## About this exercise
After locating "any, ords := [.rlx, .acq]" in the listing below, copy that line and each one after it exactly, ending with the line that has "def cvtRow (src".

## Provided data
◇ ◇ ◇

-- ==== Sys2Proof/Machine/SerpentSbox.lean ====
section
/-! DEFINITION. The four-word Serpent state and the bitsliced S-box primitive (42_serpent_keyschedule.md section 1). -/

namespace Sys2Proof.Machine

/-- Four 32-bit words: `(x0, x1, x2, x3)` of an S-box, `(d0, d1, d2, d3)` of a block (42_serpent_keyschedule.md R131,
43_serpent_block.md R150). -/
structure Quad where
  d0 : Word
  d1 : Word
  d2 : Word
  d3 : Word
  deriving DecidableEq, Repr

/-- Word by word XOR of two four-word values. -/
def Quad.xor (x y : Quad) : Quad := ⟨x.d0 ^^^ y.d0, x.d1 ^^^ y.d1, x.d2 ^^^ y.d2, x.d3 ^^^ y.d3⟩

/-- The nibble at bit position `j`, `x0` giving its least significant bit (42_serpent_keyschedule.md R131). -/
def Quad.nibble (x : Quad) (j : Nat) : BitVec 4 :=
  BitVec.ofBool (x.d3.getLsbD j) ++ BitVec.ofBool (x.d2.getLsbD j) ++ BitVec.ofBool (x.d1.getLsbD j) ++
    BitVec.ofBool (x.d0.getLsbD j)

/-- `T[n]` (42_serpent_keyschedule.md R131). -/
def SBox.at (T : SBox) (n : BitVec 4) : BitVec 4 := T[n.toNat]'(n.isLt)

/-- Word `y_k` of the S-box output: bit `j` is bit `k` of `T[n]`, `n` the nibble at position `j`
(42_serpent_keyschedule.md R131). -/
def sboxWord (T : SBox) (x : Quad) (k : Nat) : Word := ofBits (fun j => (SBox.at T (x.nibble j)).getLsbD k) 32

/-- `Sbox(T, (x0, x1, x2, x3))` (42_serpent_keyschedule.md R131). -/
def sbox (T : SBox) (x : Quad) : Quad := ⟨sboxWord T x 0, sboxWord T x 1, sboxWord T x 2, sboxWord T x 3⟩

end Sys2Proof.Machine
end

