section sessions
variable {s : State} {r0 r1 : Request} {mid : List HostEvent} {dir : Direction} {klen : Nat} {resp : Response}
  (h : s.issued = .command r0 :: (mid ++ [.command r1]))
include h

/-- A TDES session: the first command makes TDES ready under its key, the commands between keep that, and the last is
answered as a TDES ready under that key answers it. -/
theorem tdesSession_answers (hd0 : decode r0.word = .ok (.tdesMakeSchedule dir .raw 24))
    (hmid : ∀ e ∈ mid, ∃ r, e = .command r ∧ ∀ d, decode r.word ≠ .ok (.tdesMakeSchedule d .raw 24))
    (hlast : ∀ u : State, u.issued = [.command r1] → u.tdes = .ready (tdesSchedule (r0.key.toList.take 24)) →
      step u = .next (u.deliver resp)) :
    ∃ t, runSteps (mid.length + 2) s = .next t ∧ t.issued = [] ∧ t.responses.getLast? = some resp := by
  refine session_answers ((step_of_decode_ok h hd0).trans (exec_tdesMakeSchedule_ok h dir)) (congrArg List.tail h)
    (P := fun u => u.tdes = .ready (tdesSchedule (r0.key.toList.take 24))) rfl ?_ hlast
  intro e he u rest hu htdes
  obtain ⟨r, rfl, hr⟩ := hmid e he
  obtain ⟨t, hstep, ht, hkept⟩ := step_keeps_tdes hu hr
  exact ⟨t, hstep, ht, hkept.trans htdes⟩

/-- A SERPENT session, likewise; the commands between keep the variant as well, on which their checks depend. -/
theorem serpentSession_answers (hd0 : decode r0.word = .ok (.serpentMakeSchedule dir .raw klen))
    (hok : serpentKeyStatus s.variant .raw klen = .ok)
    (hmid : ∀ e ∈ mid, ∃ r, e = .command r ∧ ∀ d kt n, decode r.word = .ok (.serpentMakeSchedule d kt n) →
      serpentKeyStatus s.variant kt n ≠ .ok)
    (hlast : ∀ u : State, u.issued = [.command r1] → u.serpent = .ready (serpentSchedule (r0.key.toList.take klen)) →
      step u = .next (u.deliver resp)) :
    ∃ t, runSteps (mid.length + 2) s = .next t ∧ t.issued = [] ∧ t.responses.getLast? = some resp := by
  refine session_answers ((step_of_decode_ok h hd0).trans (exec_serpentMakeSchedule_ok h dir hok))
    (congrArg List.tail h)
    (P := fun u => u.variant = s.variant ∧ u.serpent = .ready (serpentSchedule (r0.key.toList.take klen)))
    ⟨rfl, rfl⟩ ?_ fun u hu hready => hlast u hu hready.2
  rintro e he u rest hu ⟨hvariant, hserpent⟩
  obtain ⟨r, rfl, hr⟩ := hmid e he
  rw [← hvariant] at hr
  obtain ⟨t, hstep, ht, hkeptVariant, hkept⟩ := step_keeps_serpent hu hr
  exact ⟨t, hstep, ht, hkeptVariant.trans hvariant, hkept.trans hserpent⟩

end sessions

/-- Settles O32: a session whose last command is either TDES block command. -/
theorem tdesSessionUsesTheLastSchedule : Obligations.TdesSessionUsesTheLastSchedule := by
  intro s r0 r1 mid dir h hd0 hmid
  refine ⟨fun hd1 => ?_, fun hd1 => ?_⟩
  · exact tdesSession_answers h hd0 hmid fun u hu htdes =>
      (step_of_decode_ok hu hd1).trans (exec_tdesBlock_ready hu htdes).1
  · exact tdesSession_answers h hd0 hmid fun u hu htdes =>
      (step_of_decode_ok hu hd1).trans (exec_tdesBlock_ready hu htdes).2
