def WaitCmp.ofCode (c : BitVec 4) : Except DecErr WaitCmp :=
  match c.toNat with
  | 0 => .ok .eq | 1 => .ok .ne | 2 => .ok .ge | 3 => .ok .lt | 4 => .ok .hs | 5 => .ok .lo | 6 => .ok .any
  | 7 => .ok .none | _ => .error .codePoint

def ShflMode.code : ShflMode → BitVec 2
  | .idx => 0 | .up => 1 | .down => 2 | .xor => 3

def ShflMode.ofCode (c : BitVec 2) : ShflMode :=
  match c.toNat with
  | 0 => .idx | 1 => .up | 2 => .down | _ => .xor

def VoteMode.code : VoteMode → BitVec 2
  | .all => 0 | .any => 1 | .ballot => 2 | .eq => 3

def VoteMode.ofCode (c : BitVec 2) : VoteMode :=
  match c.toNat with
  | 0 => .all | 1 => .any | 2 => .ballot | _ => .eq

def TredOp.code : TredOp → BitVec 3
  | .add => 0 | .min => 1 | .max => 2 | .and => 3 | .or => 4 | .xor => 5

def TredOp.ofCode (c : BitVec 3) : Except DecErr TredOp :=
  match c.toNat with
  | 0 => .ok .add | 1 => .ok .min | 2 => .ok .max | 3 => .ok .and | 4 => .ok .or | 5 => .ok .xor
  | _ => .error .codePoint

def Space.code : Space → BitVec 2
  | .global => 0 | .scratch => 1 | .vault => 2

def Space.ofCode (c : BitVec 2) : Except DecErr Space :=
  match c.toNat with
  | 0 => .ok .global | 1 => .ok .scratch | 2 => .ok .vault | _ => .error .codePoint

def KMode.code : KMode → BitVec 2
  | .slot0 => 0 | .slot1 => 1 | .both => 2

def KMode.ofCode (c : BitVec 2) : Except DecErr KMode :=
  match c.toNat with
  | 0 => .ok .slot0 | 1 => .ok .slot1 | 2 => .ok .both | _ => .error .codePoint

def Limiter.code : Limiter → BitVec 2
  | .none => 0 | .relu => 1 | .clamp => 2

def Limiter.ofCode (c : BitVec 2) : Except DecErr Limiter :=
  match c.toNat with
  | 0 => .ok .none | 1 => .ok .relu | 2 => .ok .clamp | _ => .error .codePoint

def CopyRed.code : CopyRed → BitVec 4
  | .none => 0 | .add => 1 | .fadd => 2 | .smin => 3 | .smax => 4 | .umin => 5 | .umax => 6 | .fmin => 7
  | .fmax => 8

def CopyRed.ofCode (c : BitVec 4) : Except DecErr CopyRed :=
  match c.toNat with
  | 0 => .ok .none | 1 => .ok .add | 2 => .ok .fadd | 3 => .ok .smin | 4 => .ok .smax | 5 => .ok .umin
  | 6 => .ok .umax | 7 => .ok .fmin | 8 => .ok .fmax | _ => .error .codePoint

def ScanOp.code : ScanOp → BitVec 4
  | .add => 0 | .mul => 1 | .max => 2 | .min => 3 | .maxi => 4 | .linrec => 5 | .lse => 6

def ScanOp.ofCode (c : BitVec 4) : Except DecErr ScanOp :=
  match c.toNat with
  | 0 => .ok .add | 1 => .ok .mul | 2 => .ok .max | 3 => .ok .min | 4 => .ok .maxi | 5 => .ok .linrec
  | 6 => .ok .lse | _ => .error .codePoint

/-- The element types a scan operator takes (R229). -/
def ScanOp.types : ScanOp → List Ty
  | .add => [.n32, .i32, .f32]
  | .max | .min => [.i32, .f32]
  | _ => [.f32]

/-! ### What each instruction accepts -/

/-- Whether an instruction may, must or may not write CC (R95). -/
inductive CcRule where
  | may | must | never
  deriving DecidableEq, Repr

/-- What an instruction of the default XR layout accepts (R126): types, listed register fields (R125), the
immediate B, saturation, rounding, negation and absolute value, CC. `kC`: the C field is LEA's shift (R129);
`lane`: an immediate B is a lane number (R147). -/
structure XrRow where
  types : List Ty
  useD : Bool := true
  useB : Bool := true
  useC : Bool := false
  imm : Bool := false
  sat : Bool := false
  rnd : Bool := false
  neg : Bool := false
  cc : CcRule := .may
  kC : Bool := false
  lane : Bool := false
  deriving DecidableEq, Repr

/-- The tables of R129, R138, R143, R146 and R147, by op10. -/
def xrRow (op : Nat) : XrRow :=
  let packed := [Ty.n32, .i32, .n16x2, .i16x2, .n8x4, .i8x4]
  let ni := [Ty.n32, .i32]
  match op with
  | 0x000 | 0x001 => { types := packed, sat := true, imm := true }
  | 0x002 | 0x003 => { types := [.n32], imm := true }
  | 0x004 | 0x005 => { types := [.i32, .i16x2, .i8x4], useB := false, sat := true }
  | 0x006 => { types := ni, sat := true, imm := true }
  | 0x007 => { types := ni, imm := true }
  | 0x008 | 0x009 => { types := ni, useC := true }
  | 0x00A | 0x00B => { types := ni, imm := true }
  | 0x00C | 0x00D => { types := packed, imm := true }
  | 0x00E => { types := [.i32, .n32, .i64, .n64], useD := false, imm := true, cc := .must }
  | 0x010 => { types := [.n32, .n64, .i64], kC := true }
  | 0x011 | 0x012 => { types := [.n64, .i64], imm := true }
  | 0x013 | 0x014 => { types := [.n32, .n64], imm := true }
  | 0x015 => { types := [.i32, .i64], imm := true }
  | 0x016 | 0x017 => { types := [.n32], imm := true }
  | 0x018 | 0x019 => { types := [.n32], useC := true }
  | 0x01A | 0x01B | 0x01C | 0x01D => { types := [.n32], imm := true }
  | 0x01E | 0x020 | 0x021 | 0x022 | 0x023 => { types := [.n32], useB := false }
  | 0x024 => { types := ni, imm := true }
  | 0x025 | 0x026 => { types := [.n32], useC := true }
  | 0x080 | 0x081 | 0x082 => { types := [.f32], rnd := true, sat := true, neg := true, imm := true }
  | 0x083 => { types := [.f32], useC := true, rnd := true, sat := true, neg := true }
  | 0x084 | 0x085 | 0x086 | 0x087 => { types := [.f32], neg := true, imm := true }
  | 0x088 => { types := [.f32], useD := false, neg := true, imm := true, cc := .must }
  | 0x08A => { types := [.f32], useB := false, rnd := true, neg := true }
  | 0x08B => { types := [.f32], useB := false }
  | 0x08D | 0x08E => { types := [.f16x2], rnd := true, sat := true, neg := true, imm := true }
  | 0x08F => { types := [.f16x2], useC := true, rnd := true, sat := true, neg := true }
  | 0x090 | 0x091 => { types := [.bf16x2], rnd := true, sat := true, neg := true, imm := true }
  | 0x092 => { types := [.bf16x2], useC := true, rnd := true, sat := true, neg := true }
  | 0x100 | 0x101 | 0x102 | 0x103 | 0x104 => { types := [.f32], useB := false, neg := true }
  | 0x105 => { types := [.f32], neg := true, imm := true }
  | 0x140 => { types := [.n32, .n64], useB := false }
  | 0x143 => { types := [.n32, .n64], imm := true, cc := .never, lane := true }
  | _ => { types := [] }

/-- What an instruction of the XM form accepts (R174): widths, orders, hint; whether D is a register; what B is
(`some true` a register, `some false` the SX bit, none: zero); whether A and an offset exist; CC. -/
structure XmRow where
  widths : List Width
  ords : List Ord := [.rlx]
  hint : Bool := false
  useD : Bool := false
  useB : Option Bool := none
  useA : Bool := true
  cc : CcRule := .never
  mst : Bool := false
  deriving DecidableEq, Repr

/-- The table of R174, by op10. -/
def xmRow (op : Nat) : XmRow :=
  let ws := [Width.w8, .w16, .w32, .w64, .w128]
  match op with
  | 0x200 => { widths := ws, ords := [.rlx, .acq], hint := true, useD := true, useB := some false }
  | 0x201 => { widths := ws, ords := [.rlx, .rel], hint := true, useB := some true }
  | 0x202 => { widths := ws, ords := [.rlx, .acq], useD := true, useB := some false }
  | 0x203 => { widths := ws, ords := [.rlx, .rel], useB := some true }
  | 0x204 => { widths := ws, hint := true, useD := true, useB := some false }
  | 0x205 => { widths := ws, hint := true, useB := some true }
  | 0x206 => { widths := ws, useD := true, useB := some false }
  | 0x207 => { widths := [.w32, .w64, .w128], hint := true, useD := true, useB := some true }
  | 0x20B => { widths := [.w32, .w64], ords := [.rlx, .acq], useD := true }
  | 0x20C => { widths := [.w32, .w64], ords := [.rlx, .rel], useD := true, useB := some true, cc := .may }
  | 0x20D => { widths := [.w8], ords := [.acq, .rel, .acqrel], useA := false }
  | 0x20F => { widths := [.w8], hint := true }
  | 0x210 => { widths := [.w8], cc := .must }
  | 0x211 => { widths := [.w8] }
  | 0x213 => { widths := [.w32, .w64], ords := [.rlx, .rel], useD := true, useB := some true, mst := true }
  | _ => { widths := [] }

/-- What a synchronisation instruction accepts (R192): D and B registers, scopes, orders, CC, BOEXP's NEXT. -/
structure XsRow where
  useD : Bool := false
  useB : Bool := true
  scopes : List Scope := [.core]
  ords : List Ord := [.rlx]
  cc : CcRule := .never
  next : Bool := false
  deriving DecidableEq, Repr

/-- The table of R192, by op10. -/
def xsRow (op : Nat) : XsRow :=
  let any := [Scope.core, .quad, .die, .dev, .pod]
  match op with
  | 0x280 => { useD := true, useB := false, scopes := any, ords := [.rlx, .rel] }
  | 0x281 => { scopes := any, ords := [.rlx, .acq] }
  | 0x282 => { scopes := [.quad, .die, .dev, .pod] }
  | 0x283 => {}
  | 0x284 => { useD := true, useB := false, ords := [.rlx, .rel] }
  | 0x285 => { ords := [.rlx, .acq] }
  | 0x286 => { ords := [.rlx, .acq], cc := .must }
  | 0x287 => { next := true }
  | _ => { scopes := [] }

/-- A legal source and destination pair of CVT (R144): source, destination, whether B is read, whether sat is
accepted. -/
def cvtPairs : List (Ty × Ty × Bool × Bool) :=
  [(.f32, .f16x2, true, true), (.f32, .bf16x2, true, true), (.f16x2, .f32, false, false),
   (.bf16x2, .f32, false, false), (.f16x2, .bf16x2, false, true), (.bf16x2, .f16x2, false, true),
   (.f32, .n32, false, false), (.f32, .i32, false, false), (.f32, .n64, false, false), (.f32, .i64, false, false),
   (.n32, .f32, false, false), (.i32, .f32, false, false), (.n64, .f32, false, false), (.i64, .f32, false, false),
   (.n32, .n64, false, false), (.n32, .i64, false, false), (.i32, .n64, false, false), (.i32, .i64, false, false),
   (.n64, .n32, false, true), (.n64, .i32, false, true), (.i64, .n32, false, true), (.i64, .i32, false, true),
   (.n32, .i32, false, true), (.i32, .n32, false, true)]

/-- The row of a CVT pair. -/
def cvtRow (src dst : Ty) : Option (Bool × Bool) :=
  (cvtPairs.find? fun p => p.1 == src && p.2.1 == dst).map (·.2.2)

/-- The formats of MLW and MMA (R217). -/
def mmaTypes : List Ty := [.e4m3x4, .e5m2x4, .e2m1x8, .i8x4, .n8x4, .bf16x2]
/-- The formats of MDR (R219). -/
def mdrTypes : List Ty := [.f32, .f16x2, .bf16x2, .e4m3x4, .e5m2x4, .e2m1x8]
/-- The narrow formats (R76). -/
def narrowTypes : List Ty := [.e4m3x4, .e5m2x4, .e2m1x8]
/-- INT8 formats (R83). -/
def Ty.isInt8 : Ty → Bool
  | .i8x4 | .n8x4 => true
  | _ => false
/-- 64-bit types. -/
def Ty.is64 : Ty → Bool
  | .n64 | .i64 => true
  | _ => false
/-- Special registers RDSR reaches and those WRSR may write (R54). -/
def srReadable (i : RegField) : Bool := i.toNat ≤ 33
def srWritable (i : RegField) : Bool := (16 ≤ i.toNat && i.toNat ≤ 18) || (24 ≤ i.toNat && i.toNat ≤ 30)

◇ ◇ ◇

## Response to the task
  | 0x281 => { scopes := any, ords := [.rlx, .acq] }
  | 0x282 => { scopes := [.quad, .die, .dev, .pod] }
  | 0x283 => {}
  | 0x284 => { useD := true, useB := false, ords := [.rlx, .rel] }
  | 0x285 => { ords := [.rlx, .acq] }
  | 0x286 => { ords := [.rlx, .acq], cc := .must }
  | 0x287 => { next := true }
  | _ => { scopes := [] }

/-- A legal source and destination pair of CVT (R144): source, destination, whether B is read, whether sat is
accepted. -/
def cvtPairs : List (Ty × Ty × Bool × Bool) :=
  [(.f32, .f16x2, true, true), (.f32, .bf16x2, true, true), (.f16x2, .f32, false, false),
   (.bf16x2, .f32, false, false), (.f16x2, .bf16x2, false, true), (.bf16x2, .f16x2, false, true),
   (.f32, .n32, false, false), (.f32, .i32, false, false), (.f32, .n64, false, false), (.f32, .i64, false, false),
   (.n32, .f32, false, false), (.i32, .f32, false, false), (.n64, .f32, false, false), (.i64, .f32, false, false),
   (.n32, .n64, false, false), (.n32, .i64, false, false), (.i32, .n64, false, false), (.i32, .i64, false, false),
   (.n64, .n32, false, true), (.n64, .i32, false, true), (.i64, .n32, false, true), (.i64, .i32, false, true),
   (.n32, .i32, false, true), (.i32, .n32, false, true)]

/-- The row of a CVT pair. -/
def cvtRow (src dst : Ty) : Option (Bool × Bool) :=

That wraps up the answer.